(Stored data entries)
/-! ### The meanings: each op issued alone -/

/-- MM issues alone (R253). -/
def execMm (o : Str) (s : State) : Outcome := runOne (semMm o) s
/-- MMZ issues alone (R253). -/
def execMmz (o : Str) (s : State) : Outcome := runOne (semMmz o) s
/-- MZERO issues alone (R256). -/
def execMzero (o : Str) (s : State) : Outcome := runOne (semMzero o) s
/-- MLDT issues alone (R256). -/
def execMldt (o : Str) (s : State) : Outcome := runOne (semMldt o) s
/-- MSDT issues alone (R256). -/
def execMsdt (o : Str) (s : State) : Outcome := runOne (semMsdt o) s
/-- MTR issues alone (R256). -/
def execMtr (o : Str) (s : State) : Outcome := runOne (semMtr o) s
/-- MACC issues alone (R256). -/
def execMacc (o : Str) (s : State) : Outcome := runOne (semMacc o) s
/-- MCVT issues alone (R256). -/
def execMcvt (o : Str) (s : State) : Outcome := runOne (semMcvt o) s
/-- MSCAL issues alone (R256). -/
def execMscal (o : Str) (s : State) : Outcome := runOne (semMscal o) s

end Sys2Proof.Machine
end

▶ _Work instructions_
Output every entry shown above, exactly.

▶ _Output of the task_
/-! ### The meanings: each op issued alone -/

/-- MM issues alone (R253). -/
def execMm (o : Str) (s : State) : Outcome := runOne (semMm o) s
/-- MMZ issues alone (R253). -/
def execMmz (o : Str) (s : State) : Outcome := runOne (semMmz o) s
/-- MZERO issues alone (R256). -/
def execMzero (o : Str) (s : State) : Outcome := runOne (semMzero o) s
/-- MLDT issues alone (R256). -/
def execMldt (o : Str) (s : State) : Outcome := runOne (semMldt o) s
/-- MSDT issues alone (R256). -/
def execMsdt (o : Str) (s : State) : Outcome := runOne (semMsdt o) s
/-- MTR issues alone (R256). -/
def execMtr (o : Str) (s : State) : Outcome := runOne (semMtr o) s
/-- MACC issues alone (R256). -/
def execMacc (o : Str) (s : State) : Outcome := runOne (semMacc o) s
/-- MCVT issues alone (R256). -/
def execMcvt (o : Str) (s : State) : Outcome := runOne (semMcvt o) s
/-- MSCAL issues alone (R256). -/
def execMscal (o : Str) (s : State) : Outcome := runOne (semMscal o) s

end Sys2Proof.Machine
end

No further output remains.